RECORDS SHOWN:

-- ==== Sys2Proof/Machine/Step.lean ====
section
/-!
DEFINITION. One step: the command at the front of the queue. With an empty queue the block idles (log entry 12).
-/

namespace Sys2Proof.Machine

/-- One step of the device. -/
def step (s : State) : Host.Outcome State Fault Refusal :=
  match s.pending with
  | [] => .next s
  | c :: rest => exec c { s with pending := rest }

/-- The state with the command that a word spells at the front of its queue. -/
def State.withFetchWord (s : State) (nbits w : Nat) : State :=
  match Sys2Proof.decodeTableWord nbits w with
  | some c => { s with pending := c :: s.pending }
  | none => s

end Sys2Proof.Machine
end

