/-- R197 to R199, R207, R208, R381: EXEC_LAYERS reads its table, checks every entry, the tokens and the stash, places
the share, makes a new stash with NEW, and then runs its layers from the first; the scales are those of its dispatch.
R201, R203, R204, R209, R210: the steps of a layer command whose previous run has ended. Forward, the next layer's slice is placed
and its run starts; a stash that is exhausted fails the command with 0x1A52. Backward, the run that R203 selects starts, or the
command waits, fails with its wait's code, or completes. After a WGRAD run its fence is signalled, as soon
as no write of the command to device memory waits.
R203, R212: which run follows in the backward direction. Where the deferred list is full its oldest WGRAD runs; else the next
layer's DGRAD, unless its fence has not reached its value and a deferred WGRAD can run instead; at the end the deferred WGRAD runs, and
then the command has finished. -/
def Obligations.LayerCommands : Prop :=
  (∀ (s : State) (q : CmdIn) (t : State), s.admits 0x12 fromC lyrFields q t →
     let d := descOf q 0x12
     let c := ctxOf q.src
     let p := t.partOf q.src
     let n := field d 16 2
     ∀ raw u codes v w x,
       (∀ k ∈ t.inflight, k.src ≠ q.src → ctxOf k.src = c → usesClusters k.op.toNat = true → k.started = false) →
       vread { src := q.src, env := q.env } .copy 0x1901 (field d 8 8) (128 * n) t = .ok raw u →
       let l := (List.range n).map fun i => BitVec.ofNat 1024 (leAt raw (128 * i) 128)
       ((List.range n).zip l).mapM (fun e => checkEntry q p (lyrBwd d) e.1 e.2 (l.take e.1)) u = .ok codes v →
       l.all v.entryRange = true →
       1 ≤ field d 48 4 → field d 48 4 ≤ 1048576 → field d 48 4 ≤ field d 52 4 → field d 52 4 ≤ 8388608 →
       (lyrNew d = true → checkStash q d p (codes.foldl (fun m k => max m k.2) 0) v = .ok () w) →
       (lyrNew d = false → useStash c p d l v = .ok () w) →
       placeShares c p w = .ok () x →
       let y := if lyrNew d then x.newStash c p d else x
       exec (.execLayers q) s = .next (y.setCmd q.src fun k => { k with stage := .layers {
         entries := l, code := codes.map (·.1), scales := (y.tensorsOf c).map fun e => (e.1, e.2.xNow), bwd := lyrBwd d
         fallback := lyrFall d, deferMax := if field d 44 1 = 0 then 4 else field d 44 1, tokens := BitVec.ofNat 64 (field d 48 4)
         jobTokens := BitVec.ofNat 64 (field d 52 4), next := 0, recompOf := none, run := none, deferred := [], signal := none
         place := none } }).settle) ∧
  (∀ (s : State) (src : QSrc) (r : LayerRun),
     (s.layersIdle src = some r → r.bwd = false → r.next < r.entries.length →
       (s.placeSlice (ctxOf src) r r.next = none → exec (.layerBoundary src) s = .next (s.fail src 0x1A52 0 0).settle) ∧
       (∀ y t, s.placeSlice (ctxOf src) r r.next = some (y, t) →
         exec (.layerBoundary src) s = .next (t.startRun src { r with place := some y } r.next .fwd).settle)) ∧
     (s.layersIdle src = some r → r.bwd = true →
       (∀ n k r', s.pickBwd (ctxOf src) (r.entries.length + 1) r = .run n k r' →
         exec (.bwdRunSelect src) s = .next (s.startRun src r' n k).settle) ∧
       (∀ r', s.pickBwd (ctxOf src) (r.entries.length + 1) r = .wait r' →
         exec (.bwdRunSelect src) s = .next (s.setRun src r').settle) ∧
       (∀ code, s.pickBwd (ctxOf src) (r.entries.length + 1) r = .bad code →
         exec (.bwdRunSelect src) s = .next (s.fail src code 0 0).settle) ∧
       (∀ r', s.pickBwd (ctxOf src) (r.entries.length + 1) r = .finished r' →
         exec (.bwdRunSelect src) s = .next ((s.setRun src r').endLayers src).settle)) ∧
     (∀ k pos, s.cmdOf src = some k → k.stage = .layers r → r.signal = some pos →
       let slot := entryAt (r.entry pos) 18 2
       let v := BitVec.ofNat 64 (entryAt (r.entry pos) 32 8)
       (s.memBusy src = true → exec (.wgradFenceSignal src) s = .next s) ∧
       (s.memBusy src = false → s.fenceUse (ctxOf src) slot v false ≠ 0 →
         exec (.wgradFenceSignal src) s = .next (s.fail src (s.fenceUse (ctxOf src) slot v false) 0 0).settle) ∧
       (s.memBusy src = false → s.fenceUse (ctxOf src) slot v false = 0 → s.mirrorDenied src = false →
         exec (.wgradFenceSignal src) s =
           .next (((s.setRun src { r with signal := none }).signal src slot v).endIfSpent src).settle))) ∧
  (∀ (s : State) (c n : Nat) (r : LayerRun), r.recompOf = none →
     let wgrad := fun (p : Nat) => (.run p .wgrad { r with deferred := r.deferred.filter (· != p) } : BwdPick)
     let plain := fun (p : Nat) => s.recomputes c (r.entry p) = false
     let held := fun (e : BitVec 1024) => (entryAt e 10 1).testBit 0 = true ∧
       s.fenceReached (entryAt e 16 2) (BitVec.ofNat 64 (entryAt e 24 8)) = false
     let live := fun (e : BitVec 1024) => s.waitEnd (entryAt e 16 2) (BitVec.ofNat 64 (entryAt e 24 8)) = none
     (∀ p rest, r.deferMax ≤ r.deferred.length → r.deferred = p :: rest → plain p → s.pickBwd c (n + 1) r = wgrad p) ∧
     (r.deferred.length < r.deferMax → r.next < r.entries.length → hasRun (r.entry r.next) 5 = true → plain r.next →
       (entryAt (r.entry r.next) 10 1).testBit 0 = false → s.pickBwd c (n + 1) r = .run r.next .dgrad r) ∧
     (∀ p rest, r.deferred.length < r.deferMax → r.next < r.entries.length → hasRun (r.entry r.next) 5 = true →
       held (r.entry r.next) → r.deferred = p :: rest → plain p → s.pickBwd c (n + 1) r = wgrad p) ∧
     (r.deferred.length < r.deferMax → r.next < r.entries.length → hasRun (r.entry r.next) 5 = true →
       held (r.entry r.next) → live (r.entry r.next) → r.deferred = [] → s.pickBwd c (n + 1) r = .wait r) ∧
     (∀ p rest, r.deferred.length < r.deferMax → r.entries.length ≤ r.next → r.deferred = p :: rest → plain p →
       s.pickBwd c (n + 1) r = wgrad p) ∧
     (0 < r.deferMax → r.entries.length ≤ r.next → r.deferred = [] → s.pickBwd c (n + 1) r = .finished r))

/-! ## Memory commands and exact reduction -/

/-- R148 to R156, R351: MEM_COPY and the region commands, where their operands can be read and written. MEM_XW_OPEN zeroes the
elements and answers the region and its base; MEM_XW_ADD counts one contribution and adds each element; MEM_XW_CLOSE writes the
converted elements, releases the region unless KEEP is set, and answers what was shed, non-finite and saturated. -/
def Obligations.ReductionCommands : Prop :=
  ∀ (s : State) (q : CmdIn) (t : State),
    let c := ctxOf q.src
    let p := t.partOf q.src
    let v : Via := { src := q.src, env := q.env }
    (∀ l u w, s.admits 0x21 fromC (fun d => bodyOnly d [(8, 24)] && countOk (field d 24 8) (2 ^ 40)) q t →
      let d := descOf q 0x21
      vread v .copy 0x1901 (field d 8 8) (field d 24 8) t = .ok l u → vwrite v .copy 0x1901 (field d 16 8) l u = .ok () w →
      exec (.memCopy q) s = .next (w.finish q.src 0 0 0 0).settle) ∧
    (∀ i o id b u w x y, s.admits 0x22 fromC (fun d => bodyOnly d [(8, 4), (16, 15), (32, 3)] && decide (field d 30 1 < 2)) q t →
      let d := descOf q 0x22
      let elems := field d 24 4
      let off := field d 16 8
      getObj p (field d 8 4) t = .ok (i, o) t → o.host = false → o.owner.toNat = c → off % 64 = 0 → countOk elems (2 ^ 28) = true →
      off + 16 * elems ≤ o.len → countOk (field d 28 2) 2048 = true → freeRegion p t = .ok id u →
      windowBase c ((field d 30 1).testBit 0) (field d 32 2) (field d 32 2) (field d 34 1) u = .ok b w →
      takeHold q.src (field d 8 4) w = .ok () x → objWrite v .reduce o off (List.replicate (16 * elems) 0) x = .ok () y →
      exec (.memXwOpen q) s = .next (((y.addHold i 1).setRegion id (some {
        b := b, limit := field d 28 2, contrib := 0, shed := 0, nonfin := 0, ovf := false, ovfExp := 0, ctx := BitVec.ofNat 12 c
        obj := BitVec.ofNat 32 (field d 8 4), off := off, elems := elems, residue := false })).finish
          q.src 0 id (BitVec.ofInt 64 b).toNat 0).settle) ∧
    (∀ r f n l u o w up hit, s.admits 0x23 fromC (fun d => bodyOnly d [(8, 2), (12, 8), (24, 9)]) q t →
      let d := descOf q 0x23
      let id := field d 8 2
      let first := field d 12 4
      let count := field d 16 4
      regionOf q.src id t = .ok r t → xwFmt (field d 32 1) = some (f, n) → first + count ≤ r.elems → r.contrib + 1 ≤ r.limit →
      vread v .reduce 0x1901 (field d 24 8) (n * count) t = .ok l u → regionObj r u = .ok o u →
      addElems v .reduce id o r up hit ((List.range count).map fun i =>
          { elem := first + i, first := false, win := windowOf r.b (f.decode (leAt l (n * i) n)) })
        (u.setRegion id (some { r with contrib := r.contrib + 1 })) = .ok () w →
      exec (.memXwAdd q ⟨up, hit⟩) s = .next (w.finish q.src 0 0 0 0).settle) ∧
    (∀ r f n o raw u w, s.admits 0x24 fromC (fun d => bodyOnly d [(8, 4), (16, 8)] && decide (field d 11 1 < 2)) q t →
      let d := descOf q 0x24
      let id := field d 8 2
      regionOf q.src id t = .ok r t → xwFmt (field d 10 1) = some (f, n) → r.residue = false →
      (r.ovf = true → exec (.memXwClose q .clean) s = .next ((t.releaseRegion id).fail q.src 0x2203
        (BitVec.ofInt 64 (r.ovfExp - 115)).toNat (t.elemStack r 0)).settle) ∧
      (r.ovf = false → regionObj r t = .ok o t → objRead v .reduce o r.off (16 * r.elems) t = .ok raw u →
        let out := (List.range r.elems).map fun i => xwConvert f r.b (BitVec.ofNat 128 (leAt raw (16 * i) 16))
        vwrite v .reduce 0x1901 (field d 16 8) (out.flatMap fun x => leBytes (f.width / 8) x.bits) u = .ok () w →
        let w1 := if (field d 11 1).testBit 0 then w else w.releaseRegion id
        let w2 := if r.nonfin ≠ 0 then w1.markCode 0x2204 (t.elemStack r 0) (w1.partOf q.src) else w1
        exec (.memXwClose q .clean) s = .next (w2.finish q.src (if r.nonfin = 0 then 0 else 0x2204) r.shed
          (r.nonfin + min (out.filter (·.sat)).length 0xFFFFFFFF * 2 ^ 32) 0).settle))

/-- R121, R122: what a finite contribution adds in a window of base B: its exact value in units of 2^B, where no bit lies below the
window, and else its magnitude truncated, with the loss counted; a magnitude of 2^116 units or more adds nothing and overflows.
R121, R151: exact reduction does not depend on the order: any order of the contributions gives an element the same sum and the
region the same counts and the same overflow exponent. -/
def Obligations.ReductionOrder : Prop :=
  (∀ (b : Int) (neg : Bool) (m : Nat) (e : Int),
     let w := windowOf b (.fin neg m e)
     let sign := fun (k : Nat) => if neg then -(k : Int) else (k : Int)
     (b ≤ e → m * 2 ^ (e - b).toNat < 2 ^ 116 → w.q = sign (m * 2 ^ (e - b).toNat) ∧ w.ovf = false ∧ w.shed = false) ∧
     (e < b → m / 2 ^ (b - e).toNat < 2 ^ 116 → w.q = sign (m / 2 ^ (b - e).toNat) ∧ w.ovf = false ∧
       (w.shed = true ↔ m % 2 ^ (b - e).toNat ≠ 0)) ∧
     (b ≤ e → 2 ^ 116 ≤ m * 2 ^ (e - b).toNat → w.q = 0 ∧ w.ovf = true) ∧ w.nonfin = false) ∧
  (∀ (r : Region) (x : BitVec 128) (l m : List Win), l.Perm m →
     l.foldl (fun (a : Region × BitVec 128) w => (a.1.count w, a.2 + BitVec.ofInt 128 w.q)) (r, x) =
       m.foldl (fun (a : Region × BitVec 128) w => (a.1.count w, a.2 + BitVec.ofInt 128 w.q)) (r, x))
==
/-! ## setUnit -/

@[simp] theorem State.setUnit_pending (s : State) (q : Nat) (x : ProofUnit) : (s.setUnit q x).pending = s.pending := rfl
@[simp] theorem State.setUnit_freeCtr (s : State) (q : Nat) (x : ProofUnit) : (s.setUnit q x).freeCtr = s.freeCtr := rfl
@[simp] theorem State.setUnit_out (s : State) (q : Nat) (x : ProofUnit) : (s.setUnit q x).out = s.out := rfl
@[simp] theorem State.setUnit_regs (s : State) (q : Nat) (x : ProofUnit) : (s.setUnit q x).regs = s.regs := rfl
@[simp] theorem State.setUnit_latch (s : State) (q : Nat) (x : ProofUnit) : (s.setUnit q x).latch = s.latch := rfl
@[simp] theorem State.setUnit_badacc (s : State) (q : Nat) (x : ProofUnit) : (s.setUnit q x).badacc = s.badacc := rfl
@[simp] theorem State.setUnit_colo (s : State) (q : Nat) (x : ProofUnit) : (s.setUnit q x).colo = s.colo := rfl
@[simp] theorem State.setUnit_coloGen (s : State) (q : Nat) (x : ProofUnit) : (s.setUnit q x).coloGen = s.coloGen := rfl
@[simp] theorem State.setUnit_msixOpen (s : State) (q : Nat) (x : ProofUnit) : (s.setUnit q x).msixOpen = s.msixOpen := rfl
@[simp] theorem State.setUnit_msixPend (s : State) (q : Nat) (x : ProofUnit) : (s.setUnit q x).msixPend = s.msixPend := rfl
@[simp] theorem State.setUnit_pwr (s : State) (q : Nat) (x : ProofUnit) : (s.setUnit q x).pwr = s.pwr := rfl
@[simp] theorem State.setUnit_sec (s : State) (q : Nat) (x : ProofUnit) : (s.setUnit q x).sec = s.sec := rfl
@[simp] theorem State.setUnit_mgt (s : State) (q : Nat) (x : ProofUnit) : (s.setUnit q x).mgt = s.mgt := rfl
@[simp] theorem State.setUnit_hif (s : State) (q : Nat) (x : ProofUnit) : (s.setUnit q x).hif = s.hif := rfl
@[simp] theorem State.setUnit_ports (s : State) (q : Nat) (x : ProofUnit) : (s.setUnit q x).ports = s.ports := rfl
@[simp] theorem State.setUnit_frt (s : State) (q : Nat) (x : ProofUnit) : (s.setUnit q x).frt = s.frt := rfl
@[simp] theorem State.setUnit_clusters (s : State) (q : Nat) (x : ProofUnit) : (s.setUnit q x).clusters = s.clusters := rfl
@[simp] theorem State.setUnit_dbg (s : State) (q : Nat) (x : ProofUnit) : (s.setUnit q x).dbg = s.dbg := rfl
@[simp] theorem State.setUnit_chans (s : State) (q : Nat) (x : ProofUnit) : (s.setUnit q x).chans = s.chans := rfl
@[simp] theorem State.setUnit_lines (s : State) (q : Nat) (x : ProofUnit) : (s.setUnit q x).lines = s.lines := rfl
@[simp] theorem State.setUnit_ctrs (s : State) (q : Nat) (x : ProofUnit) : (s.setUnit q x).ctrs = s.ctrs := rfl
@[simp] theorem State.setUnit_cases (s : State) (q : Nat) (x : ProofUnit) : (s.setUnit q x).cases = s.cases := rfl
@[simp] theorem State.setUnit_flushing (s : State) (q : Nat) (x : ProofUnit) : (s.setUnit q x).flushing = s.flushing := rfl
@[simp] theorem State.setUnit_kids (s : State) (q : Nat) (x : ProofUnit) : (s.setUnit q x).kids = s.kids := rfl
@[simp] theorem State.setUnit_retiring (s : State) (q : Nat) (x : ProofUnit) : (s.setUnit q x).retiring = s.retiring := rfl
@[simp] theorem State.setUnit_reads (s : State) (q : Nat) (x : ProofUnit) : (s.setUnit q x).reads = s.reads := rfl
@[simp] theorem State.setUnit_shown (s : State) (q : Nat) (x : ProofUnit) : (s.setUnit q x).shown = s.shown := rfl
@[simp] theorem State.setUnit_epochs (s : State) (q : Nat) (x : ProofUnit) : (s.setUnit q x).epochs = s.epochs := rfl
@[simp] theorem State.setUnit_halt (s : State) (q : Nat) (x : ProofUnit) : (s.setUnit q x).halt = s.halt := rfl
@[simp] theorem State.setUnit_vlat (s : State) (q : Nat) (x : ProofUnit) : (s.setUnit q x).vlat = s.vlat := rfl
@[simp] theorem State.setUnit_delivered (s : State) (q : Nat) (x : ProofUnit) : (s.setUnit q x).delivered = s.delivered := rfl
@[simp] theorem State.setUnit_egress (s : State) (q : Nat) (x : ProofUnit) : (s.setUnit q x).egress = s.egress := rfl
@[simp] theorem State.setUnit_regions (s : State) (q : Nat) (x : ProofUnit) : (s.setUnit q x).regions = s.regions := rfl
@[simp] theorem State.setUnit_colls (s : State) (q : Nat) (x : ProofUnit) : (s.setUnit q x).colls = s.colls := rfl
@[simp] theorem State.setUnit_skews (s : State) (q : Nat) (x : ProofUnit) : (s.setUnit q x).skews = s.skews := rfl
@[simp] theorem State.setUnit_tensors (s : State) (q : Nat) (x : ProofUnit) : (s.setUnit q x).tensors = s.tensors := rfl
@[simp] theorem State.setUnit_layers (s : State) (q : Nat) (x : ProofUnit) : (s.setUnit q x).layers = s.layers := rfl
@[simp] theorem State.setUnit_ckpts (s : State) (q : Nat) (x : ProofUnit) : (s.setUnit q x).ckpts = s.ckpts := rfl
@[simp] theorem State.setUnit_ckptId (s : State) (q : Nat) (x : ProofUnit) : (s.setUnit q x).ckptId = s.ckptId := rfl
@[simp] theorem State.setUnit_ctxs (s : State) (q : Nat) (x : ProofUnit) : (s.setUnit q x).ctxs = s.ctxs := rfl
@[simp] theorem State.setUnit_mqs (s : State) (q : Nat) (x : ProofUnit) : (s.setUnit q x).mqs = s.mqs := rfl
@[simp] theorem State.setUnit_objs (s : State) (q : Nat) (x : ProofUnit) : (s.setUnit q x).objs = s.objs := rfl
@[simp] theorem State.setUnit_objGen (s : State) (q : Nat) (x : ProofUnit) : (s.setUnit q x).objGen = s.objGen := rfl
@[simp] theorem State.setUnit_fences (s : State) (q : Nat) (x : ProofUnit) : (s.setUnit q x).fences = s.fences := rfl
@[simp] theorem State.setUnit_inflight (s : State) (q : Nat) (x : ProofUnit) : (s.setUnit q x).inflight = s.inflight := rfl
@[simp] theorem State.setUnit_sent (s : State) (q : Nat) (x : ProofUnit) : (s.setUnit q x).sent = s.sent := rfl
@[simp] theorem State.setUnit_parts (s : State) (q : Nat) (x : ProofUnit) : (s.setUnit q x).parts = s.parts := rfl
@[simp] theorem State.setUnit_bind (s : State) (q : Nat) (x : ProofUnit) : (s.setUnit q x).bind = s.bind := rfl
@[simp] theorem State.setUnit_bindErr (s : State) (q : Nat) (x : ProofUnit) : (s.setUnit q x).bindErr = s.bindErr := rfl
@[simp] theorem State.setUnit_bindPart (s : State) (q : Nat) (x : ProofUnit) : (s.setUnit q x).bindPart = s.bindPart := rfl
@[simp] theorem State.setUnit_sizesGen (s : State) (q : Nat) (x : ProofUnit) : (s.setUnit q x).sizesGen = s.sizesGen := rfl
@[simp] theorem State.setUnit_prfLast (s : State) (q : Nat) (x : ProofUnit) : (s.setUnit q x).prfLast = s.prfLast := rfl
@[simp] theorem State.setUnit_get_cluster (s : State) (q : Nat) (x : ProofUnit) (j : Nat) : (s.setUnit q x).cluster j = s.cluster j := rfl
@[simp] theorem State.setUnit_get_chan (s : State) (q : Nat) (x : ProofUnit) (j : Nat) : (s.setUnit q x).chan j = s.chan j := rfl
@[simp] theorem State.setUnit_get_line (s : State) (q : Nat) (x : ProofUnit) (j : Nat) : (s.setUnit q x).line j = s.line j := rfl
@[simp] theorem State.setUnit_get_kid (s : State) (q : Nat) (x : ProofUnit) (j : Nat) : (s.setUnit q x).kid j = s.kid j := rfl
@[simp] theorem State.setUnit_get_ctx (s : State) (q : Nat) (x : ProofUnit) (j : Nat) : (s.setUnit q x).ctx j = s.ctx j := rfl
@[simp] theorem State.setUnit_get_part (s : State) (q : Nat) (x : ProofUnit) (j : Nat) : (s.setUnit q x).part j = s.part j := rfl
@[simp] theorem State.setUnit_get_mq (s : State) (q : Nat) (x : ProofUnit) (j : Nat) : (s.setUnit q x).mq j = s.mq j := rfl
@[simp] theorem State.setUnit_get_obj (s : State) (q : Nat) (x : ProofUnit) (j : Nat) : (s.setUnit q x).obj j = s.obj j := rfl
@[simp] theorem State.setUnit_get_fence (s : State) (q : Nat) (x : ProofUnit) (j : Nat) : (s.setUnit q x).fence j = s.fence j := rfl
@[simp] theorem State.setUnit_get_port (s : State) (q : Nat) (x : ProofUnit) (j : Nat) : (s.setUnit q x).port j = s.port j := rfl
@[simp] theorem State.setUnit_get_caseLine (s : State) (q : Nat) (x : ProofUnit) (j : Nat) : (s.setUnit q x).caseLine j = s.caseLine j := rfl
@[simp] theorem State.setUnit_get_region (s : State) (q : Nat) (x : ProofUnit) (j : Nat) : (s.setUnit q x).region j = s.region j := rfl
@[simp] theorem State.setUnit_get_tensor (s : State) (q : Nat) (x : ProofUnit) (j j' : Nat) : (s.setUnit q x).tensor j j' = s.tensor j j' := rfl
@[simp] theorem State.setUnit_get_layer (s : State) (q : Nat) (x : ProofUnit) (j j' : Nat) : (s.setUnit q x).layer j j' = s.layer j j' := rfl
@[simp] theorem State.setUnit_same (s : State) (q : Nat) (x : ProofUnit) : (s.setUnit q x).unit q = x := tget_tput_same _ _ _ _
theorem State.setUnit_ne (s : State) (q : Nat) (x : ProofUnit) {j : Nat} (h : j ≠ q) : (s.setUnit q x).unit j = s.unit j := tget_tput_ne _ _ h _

ABOUT THIS TASK: Repeat word for word the lines above that run from the line containing "exec (.memCopy q)" through the line containing "1 ≤ r.limit →", both ends included, and nothing else.

RESPONSE AREA:
      exec (.memCopy q) s = .next (w.finish q.src 0 0 0 0).settle) ∧
    (∀ i o id b u w x y, s.admits 0x22 fromC (fun d => bodyOnly d [(8, 4), (16, 15), (32, 3)] && decide (field d 30 1 < 2)) q t →
      let d := descOf q 0x22
      let elems := field d 24 4
      let off := field d 16 8
      getObj p (field d 8 4) t = .ok (i, o) t → o.host = false → o.owner.toNat = c → off % 64 = 0 → countOk elems (2 ^ 28) = true →
      off + 16 * elems ≤ o.len → countOk (field d 28 2) 2048 = true → freeRegion p t = .ok id u →
      windowBase c ((field d 30 1).testBit 0) (field d 32 2) (field d 32 2) (field d 34 1) u = .ok b w →
      takeHold q.src (field d 8 4) w = .ok () x → objWrite v .reduce o off (List.replicate (16 * elems) 0) x = .ok () y →
      exec (.memXwOpen q) s = .next (((y.addHold i 1).setRegion id (some {
        b := b, limit := field d 28 2, contrib := 0, shed := 0, nonfin := 0, ovf := false, ovfExp := 0, ctx := BitVec.ofNat 12 c
        obj := BitVec.ofNat 32 (field d 8 4), off := off, elems := elems, residue := false })).finish
          q.src 0 id (BitVec.ofInt 64 b).toNat 0).settle) ∧
    (∀ r f n l u o w up hit, s.admits 0x23 fromC (fun d => bodyOnly d [(8, 2), (12, 8), (24, 9)]) q t →
      let d := descOf q 0x23
      let id := field d 8 2
      let first := field d 12 4
      let count := field d 16 4
      regionOf q.src id t = .ok r t → xwFmt (field d 32 1) = some (f, n) → first + count ≤ r.elems → r.contrib + 1 ≤ r.limit →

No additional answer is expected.